-- ==== Sys2Proof/Tests/Slice0.lean ====
section
/-! SUPPORT. The model's own tests. Expected values come from spec/30_encoding.md (words, ports, notation) and
spec/95_test_vectors.md (E1 to E9, V1 to V6, part 3), named at each test. Three groups: well-formedness and
decoding; one step of each instruction; a witness for the hypotheses of each statement. -/

namespace Sys2Proof.Tests

open Sys2Proof.Machine

/-! ### Helpers -/

/-- The next state, if there is one. -/
def nextOf : Host.Outcome State Fault Refusal → Option State
  | .next s => some s
  | .fault _ => none
  | .refused _ => none

/-- The refusal, if there is one. -/
def refusalOf : Host.Outcome State Fault Refusal → Option Refusal
  | .refused r => some r
  | .next _ => none
  | .fault _ => none

/-- Reset, with these decoder registers. -/
def at_ (rs : Option Byte) (col : List Data7) (exp : Fin 3) : State :=
  { State.reset with dec := ⟨rs, none, col, exp⟩ }

/-- What an instruction leaves of the decoder: registers, events and names. -/
def decView (i : Instr) (s : State) : Option (DecoderState × List MidiEvent × List Anomaly) :=
  (nextOf (exec i s)).map fun t => (t.dec, t.evOut, t.decAnomalies)

/-- What an instruction leaves of the encoder: byte groups and names. -/
def encView (i : Instr) : Option (List (List Byte) × List Anomaly) :=
  (nextOf (exec i State.reset)).map fun t => (t.wireOut, t.encAnomalies)

/-- The registers and the outputs `feed` gives from reset, byte by byte. -/
def fed (bs : List Byte) : DecoderState × List MidiEvent :=
  (feedState Params.default resetState bs, feedEvents Params.default resetState bs)

/-! ### Well-formedness: for each check an ill-formed term, refused, beside the widest legal one -/

theorem wf_encNoteOff : (Instr.encNoteOff 0 256 0).wf Params.default = false ∧
    (Instr.encNoteOff 0 0 256).wf Params.default = false ∧
    (Instr.encNoteOff 15 255 255).wf Params.default = true := by decide
theorem wf_encNoteOn : (Instr.encNoteOn 0 256 0).wf Params.default = false ∧
    (Instr.encNoteOn 0 0 256).wf Params.default = false ∧
    (Instr.encNoteOn 15 255 255).wf Params.default = true := by decide
theorem wf_encPolyPressure : (Instr.encPolyPressure 0 256 0).wf Params.default = false ∧
    (Instr.encPolyPressure 0 0 256).wf Params.default = false ∧
    (Instr.encPolyPressure 15 255 255).wf Params.default = true := by decide
theorem wf_encControlChange : (Instr.encControlChange 0 256 0).wf Params.default = false ∧
    (Instr.encControlChange 0 0 256).wf Params.default = false ∧
    (Instr.encControlChange 15 255 255).wf Params.default = true := by decide
theorem wf_encProgramChange : (Instr.encProgramChange 0 256).wf Params.default = false ∧
    (Instr.encProgramChange 0 255).wf Params.default = true := by decide
theorem wf_encChannelPressure : (Instr.encChannelPressure 0 256).wf Params.default = false ∧
    (Instr.encChannelPressure 0 255).wf Params.default = true := by decide
theorem wf_encPitchBend : (Instr.encPitchBend 0 32768).wf Params.default = false ∧
    (Instr.encPitchBend 0 (-32769)).wf Params.default = false ∧
    (Instr.encPitchBend 0 32767).wf Params.default = true ∧
    (Instr.encPitchBend 0 (-32768)).wf Params.default = true := by decide
/-- A port event is rejected by the name of its first misfit, and `step` refuses it by that name (U10). -/
theorem wf_event_misfits :
    decode Params.default (.event ⟨0x9, 0, 256, 0, 0⟩) = .error .aTooWide ∧
    decode Params.default (.event ⟨0x9, 0, 0, 256, 0⟩) = .error .bTooWide ∧
    decode Params.default (.event ⟨0xE, 0, 0, 0, 32768⟩) = .error .bendTooWide ∧
    decode Params.default (.event ⟨0xE, 0, 0, 0, -32769⟩) = .error .bendTooWide := ⟨rfl, rfl, rfl, rfl⟩
theorem wf_step_refuses : refusalOf (step { State.reset with
    input := [.word (.event ⟨0x9, 0, 256, 0, 0⟩)] }) = some (.notPresentable .aTooWide) := by decide
/-- Illegal parameters are told from legal ones (R8, R66). -/
theorem wf_params : Params.default.Legal ∧ ¬ (Params.mk 6 16 RtTable.default).Legal ∧
    ¬ (Params.mk 8 13 RtTable.default).Legal ∧
    ¬ (Params.mk 8 16 (RtTable.default.set 0 (some .clock))).Legal ∧
    ¬ (Params.mk 8 16 (RtTable.default.set 4 (some .clock))).Legal ∧
    ¬ (Params.mk 8 16 (RtTable.default.set 6 none)).Legal ∧
    ¬ (Params.mk 8 16 (RtTable.default.set 9 (some .clock))).Legal :=
  ⟨by decide, by decide, by decide, by decide, by decide, by decide, by decide⟩
/-- A legal build with another table and other widths: tune-request at 0xF1, clock at 0xFD. -/
theorem wf_params_other : (Params.mk 7 14 #v[none, some .tuneRequest, none, none, none, none, none, none,
    some .start, none, some .continue_, some .stop, none, some .clock, some .reset,
    some .activeSense]).Legal := by decide

/-! ### Decoding: words written out bit by bit from R61, R62, R65, R66, R73 -/

theorem dec_channelVoice :
    decodeByte 0b10000011#8 = .noteOff 3 ∧ decodeByte 0b10011111#8 = .noteOn 15 ∧
    decodeByte 0b10100001#8 = .polyPressure 1 ∧ decodeByte 0b10111010#8 = .controlChange 10 ∧
    decodeByte 0b11000101#8 = .programChange 5 ∧ decodeByte 0b11011111#8 = .channelPressure 15 ∧
    decodeByte 0b11100000#8 = .pitchBend 0 := by decide
theorem dec_system :
    decodeByte 0b11110000#8 = .sysF0 ∧ decodeByte 0b11110001#8 = .sysF1 ∧
    decodeByte 0b11110010#8 = .sysF2 ∧ decodeByte 0b11110011#8 = .sysF3 ∧
    decodeByte 0b11110100#8 = .sysF4 ∧ decodeByte 0b11110101#8 = .sysF5 ∧
    decodeByte 0b11110110#8 = .tuneRequest ∧ decodeByte 0b11110111#8 = .sysF7 ∧
    decodeByte 0b11111000#8 = .clock ∧ decodeByte 0b11111001#8 = .sysF9 ∧
    decodeByte 0b11111010#8 = .start ∧ decodeByte 0b11111011#8 = .continue_ ∧
    decodeByte 0b11111100#8 = .stop ∧ decodeByte 0b11111101#8 = .sysFD ∧
    decodeByte 0b11111110#8 = .activeSense ∧ decodeByte 0b11111111#8 = .reset := by decide
theorem dec_data : decodeByte 0b00000000#8 = .data 0 ∧ decodeByte 0b00111100#8 = .data 60 ∧
    decodeByte 0b01111111#8 = .data 127 := by decide
theorem dec_events :
    decodeEvent ⟨0b1000#4, 0b0011#4, 0x3C, 0x40, 9⟩ = .encNoteOff 3 60 64 ∧
    decodeEvent ⟨0b1001#4, 0b0000#4, 0xC8, 0x05, 9⟩ = .encNoteOn 0 200 5 ∧
    decodeEvent ⟨0b1010#4, 0b0001#4, 0x40, 0x7F, 9⟩ = .encPolyPressure 1 64 127 ∧
    decodeEvent ⟨0b1011#4, 0b0000#4, 0x07, 0x64, 9⟩ = .encControlChange 0 7 100 ∧
    decodeEvent ⟨0b1100#4, 0b0101#4, 0x07, 9, 9⟩ = .encProgramChange 5 7 ∧
    decodeEvent ⟨0b1101#4, 0b1111#4, 0x00, 9, 9⟩ = .encChannelPressure 15 0 ∧
    decodeEvent ⟨0b1110#4, 0b0100#4, 9, 9, -1⟩ = .encPitchBend 4 (-1) ∧
    decodeEvent ⟨0b1111#4, 0b1000#4, 9, 9, 9⟩ = .encSystemRealtime 8 ∧
    decodeEvent ⟨0b0000#4, 9, 9, 9, 9⟩ = .encOther 0 ∧
    decodeEvent ⟨0b0111#4, 9, 9, 9, 9⟩ = .encOther 7 := by decide
/-- The host's numbering reaches both agents, and every constructor (log 6). -/
theorem dec_tableWords :
    decodeTableWord 8 0x93 = some (.noteOn 3) ∧ decodeTableWord 8 0xF8 = some .clock ∧
    decodeTableWord 8 0x00 = some (.data 0) ∧ decodeTableWord 8 0x3C = some (.data 60) ∧
    decodeTableWord 8 0x9 = some (.encNoteOn 0 0 0) ∧ decodeTableWord 4 0x9 = some (.encNoteOn 0 0 0) ∧
    decodeTableWord 8 0xF = some (.encSystemRealtime 0) ∧ decodeTableWord 4 0x0 = some (.encOther 0) ∧
    decodeTableWord 8 0x7 = some (.encOther 7) := ⟨rfl, rfl, rfl, rfl, rfl, rfl, rfl, rfl, rfl⟩
theorem dec_withFetchWord_runs :
    nextOf (step (State.reset.withFetchWord 8 0x93)) = nextOf (exec (.noteOn 3) State.reset) ∧
    nextOf (step (State.reset.withFetchWord 8 0x9)) = nextOf (exec (.encNoteOn 0 0 0) State.reset) := by
  decide

/-! ### One step of each instruction: the decoder -/

theorem test_noteOff : decView (.noteOff 3) (at_ (some 0x90) [0x3C] 2) =
    some (⟨some 0x83, none, [], 2⟩, [], [.abandonedMessage]) := by decide
theorem test_noteOn : decView (.noteOn 0) (at_ (some 0xF4) [] 0) =
    some (⟨some 0x90, none, [], 2⟩, [], []) := by decide
theorem test_polyPressure : decView (.polyPressure 1) State.reset =
    some (⟨some 0xA1, none, [], 2⟩, [], []) := by decide
theorem test_controlChange : decView (.controlChange 2) State.reset =
    some (⟨some 0xB2, none, [], 2⟩, [], []) := by decide
theorem test_programChange : decView (.programChange 5) (at_ (some 0x80) [] 2) =
    some (⟨some 0xC5, none, [], 1⟩, [], []) := by decide
theorem test_channelPressure : decView (.channelPressure 15) State.reset =
    some (⟨some 0xDF, none, [], 1⟩, [], []) := by decide
theorem test_pitchBend : decView (.pitchBend 0) (at_ (some 0xE0) [0x01] 2) =
    some (⟨some 0xE0, none, [], 2⟩, [], [.abandonedMessage]) := by decide
/-- V4, the bytes with no event; 0xF0 inside a message abandons it (V5). -/
theorem test_sysF0 : decView .sysF0 (at_ (some 0x90) [0x3C] 2) =
    some (⟨some 0xF0, none, [], 0⟩, [], [.abandonedMessage, .unsupportedStatus]) := by decide
theorem test_sysF1 : decView .sysF1 State.reset =
    some (⟨some 0xF1, none, [], 0⟩, [], [.unsupportedStatus]) := by decide
theorem test_sysF2 : decView .sysF2 State.reset =
    some (⟨some 0xF2, none, [], 0⟩, [], [.unsupportedStatus]) := by decide
theorem test_sysF3 : decView .sysF3 State.reset =
    some (⟨some 0xF3, none, [], 0⟩, [], [.unsupportedStatus]) := by decide
theorem test_sysF4 : decView .sysF4 State.reset =
    some (⟨some 0xF4, none, [], 0⟩, [], [.unsupportedStatus]) := by decide
theorem test_sysF5 : decView .sysF5 State.reset =
    some (⟨some 0xF5, none, [], 0⟩, [], [.unsupportedStatus]) := by decide
theorem test_tuneRequest : decView .tuneRequest State.reset =
    some (⟨some 0xF6, none, [], 0⟩, [.systemRealtime .tuneRequest], []) := by decide
theorem test_sysF7 : decView .sysF7 (at_ (some 0xF0) [] 0) =
    some (⟨some 0xF7, none, [], 0⟩, [], [.unsupportedStatus]) := by decide
/-- P2, byte 3. -/
theorem test_clock : decView .clock (at_ (some 0xB0) [0x07] 2) =
    some (⟨some 0xF8, none, [], 0⟩, [.systemRealtime .clock], [.abandonedMessage]) := by decide
theorem test_sysF9 : decView .sysF9 State.reset =
    some (⟨some 0xF9, none, [], 0⟩, [], [.unsupportedStatus]) := by decide
theorem test_start : decView .start State.reset =
    some (⟨some 0xFA, none, [], 0⟩, [.systemRealtime .start], []) := by decide
theorem test_continue : decView .continue_ State.reset =
    some (⟨some 0xFB, none, [], 0⟩, [.systemRealtime .continue_], []) := by decide
theorem test_stop : decView .stop State.reset =
    some (⟨some 0xFC, none, [], 0⟩, [.systemRealtime .stop], []) := by decide
theorem test_sysFD : decView .sysFD State.reset =
    some (⟨some 0xFD, none, [], 0⟩, [], [.unsupportedStatus]) := by decide
/-- P2, byte 9. -/
theorem test_activeSense : decView .activeSense (at_ (some 0xB0) [0x65] 2) =
    some (⟨some 0xFE, none, [], 0⟩, [.systemRealtime .activeSense], [.abandonedMessage]) := by decide
/-- V4: the byte 0xFF does not reset the decoder. -/
theorem test_reset : decView .reset (at_ (some 0x90) [] 2) =
    some (⟨some 0xFF, none, [], 0⟩, [.systemRealtime .reset], []) := by decide
/-- DATA that emits nothing: P1 byte 1, E2 byte 2, V5. -/
theorem test_data_silent :
    decView (.data 0x12) State.reset = some (⟨none, none, [], 0⟩, [], [.orphanData]) ∧
    decView (.data 0x01) (at_ (some 0x90) [] 2) = some (⟨some 0x90, none, [0x01], 2⟩, [], []) ∧
    decView (.data 0x3C) (at_ (some 0xF8) [] 0) = some (⟨some 0xF8, none, [], 0⟩, [], [.systemData]) := by
  decide
/-- DATA that emits, each family once: V1, and -1 of V3. -/
theorem test_data_emits :
    decView (.data 0x40) (at_ (some 0x83) [0x3C] 2) =
      some (⟨some 0x83, none, [], 2⟩, [.noteOff 3 60 64], []) ∧
    decView (.data 0x00) (at_ (some 0x90) [0x3C] 2) =
      some (⟨some 0x90, none, [], 2⟩, [.noteOn 0 60 0], []) ∧
    decView (.data 0x7F) (at_ (some 0xA1) [0x40] 2) =
      some (⟨some 0xA1, none, [], 2⟩, [.polyPressure 1 64 127], []) ∧
    decView (.data 0x64) (at_ (some 0xB0) [0x07] 2) =
      some (⟨some 0xB0, none, [], 2⟩, [.controlChange 0 7 100], []) ∧
    decView (.data 0x07) (at_ (some 0xC5) [] 1) =
      some (⟨some 0xC5, none, [], 1⟩, [.programChange 5 7], []) ∧
    decView (.data 0x00) (at_ (some 0xDF) [] 1) =
      some (⟨some 0xDF, none, [], 1⟩, [.channelPressure 15 0], []) ∧
    decView (.data 0x3F) (at_ (some 0xE0) [0x7F] 2) =
      some (⟨some 0xE0, none, [], 2⟩, [.pitchBend 0 (-1)], []) :=
  ⟨by decide, by decide, by decide, by decide, by decide, by decide, by decide⟩

/-! ### One step of each instruction: the encoder (part 3) -/

theorem test_encNoteOff : encView (.encNoteOff 3 60 64) = some ([[0x83, 0x3C, 0x40]], []) := by decide
/-- E4, the source's own; and 128, 255. -/
theorem test_encNoteOn : encView (.encNoteOn 0 200 5) = some ([[0x90, 0x48, 0x05]], []) ∧
    encView (.encNoteOn 0 128 255) = some ([[0x90, 0x00, 0x7F]], []) := by decide
theorem test_encPolyPressure :
    encView (.encPolyPressure 1 64 127) = some ([[0xA1, 0x40, 0x7F]], []) := by decide
theorem test_encControlChange :
    encView (.encControlChange 9 135 255) = some ([[0xB9, 0x07, 0x7F]], []) := by decide
theorem test_encProgramChange : encView (.encProgramChange 5 129) = some ([[0xC5, 0x01]], []) := by decide
theorem test_encChannelPressure :
    encView (.encChannelPressure 2 255) = some ([[0xD2, 0x7F]], []) := by decide
/-- E3, the source's own; both signs; the least value. -/
theorem test_encPitchBend : encView (.encPitchBend 0 0) = some ([[0xE0, 0x00, 0x40]], []) ∧
    encView (.encPitchBend 7 1000) = some ([[0xE7, 0x68, 0x47]], []) ∧
    encView (.encPitchBend 7 (-1000)) = some ([[0xE7, 0x18, 0x38]], []) ∧
    encView (.encPitchBend 0 (-8192)) = some ([[0xE0, 0x00, 0x00]], []) := by decide
/-- Out of range, D18. -/
theorem test_encPitchBend_wraps : encView (.encPitchBend 0 8192) = some ([[0xE0, 0x00, 0x00]], []) ∧
    encView (.encPitchBend 0 (-8193)) = some ([[0xE0, 0x7F, 0x7F]], []) ∧
    encView (.encPitchBend 0 32767) = some ([[0xE0, 0x7F, 0x3F]], []) ∧
    encView (.encPitchBend 0 (-32768)) = some ([[0xE0, 0x00, 0x40]], []) := by decide
theorem test_encSystemRealtime :
    encView (.encSystemRealtime 8) = some ([], [.unsupportedEvent]) := by decide
theorem test_encOther : encView (.encOther 3) = some ([], [.unsupportedEvent]) := by decide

|---|

After locating the line holding "input := [.word" above, output exactly that line and every line after it through the line holding "decodeByte 0b11111100#8 = .stop". Include nothing else.

    input := [.word (.event ⟨0x9, 0, 256, 0, 0⟩)] }) = some (.notPresentable .aTooWide) := by decide
/-- Illegal parameters are told from legal ones (R8, R66). -/
theorem wf_params : Params.default.Legal ∧ ¬ (Params.mk 6 16 RtTable.default).Legal ∧
    ¬ (Params.mk 8 13 RtTable.default).Legal ∧
    ¬ (Params.mk 8 16 (RtTable.default.set 0 (some .clock))).Legal ∧
    ¬ (Params.mk 8 16 (RtTable.default.set 4 (some .clock))).Legal ∧
    ¬ (Params.mk 8 16 (RtTable.default.set 6 none)).Legal ∧
    ¬ (Params.mk 8 16 (RtTable.default.set 9 (some .clock))).Legal :=
  ⟨by decide, by decide, by decide, by decide, by decide, by decide, by decide⟩
/-- A legal build with another table and other widths: tune-request at 0xF1, clock at 0xFD. -/
theorem wf_params_other : (Params.mk 7 14 #v[none, some .tuneRequest, none, none, none, none, none, none,
    some .start, none, some .continue_, some .stop, none, some .clock, some .reset,
    some .activeSense]).Legal := by decide

/-! ### Decoding: words written out bit by bit from R61, R62, R65, R66, R73 -/

theorem dec_channelVoice :
    decodeByte 0b10000011#8 = .noteOff 3 ∧ decodeByte 0b10011111#8 = .noteOn 15 ∧
    decodeByte 0b10100001#8 = .polyPressure 1 ∧ decodeByte 0b10111010#8 = .controlChange 10 ∧
    decodeByte 0b11000101#8 = .programChange 5 ∧ decodeByte 0b11011111#8 = .channelPressure 15 ∧
    decodeByte 0b11100000#8 = .pitchBend 0 := by decide
theorem dec_system :
    decodeByte 0b11110000#8 = .sysF0 ∧ decodeByte 0b11110001#8 = .sysF1 ∧
    decodeByte 0b11110010#8 = .sysF2 ∧ decodeByte 0b11110011#8 = .sysF3 ∧
    decodeByte 0b11110100#8 = .sysF4 ∧ decodeByte 0b11110101#8 = .sysF5 ∧
    decodeByte 0b11110110#8 = .tuneRequest ∧ decodeByte 0b11110111#8 = .sysF7 ∧
    decodeByte 0b11111000#8 = .clock ∧ decodeByte 0b11111001#8 = .sysF9 ∧
    decodeByte 0b11111010#8 = .start ∧ decodeByte 0b11111011#8 = .continue_ ∧
    decodeByte 0b11111100#8 = .stop ∧ decodeByte 0b11111101#8 = .sysFD ∧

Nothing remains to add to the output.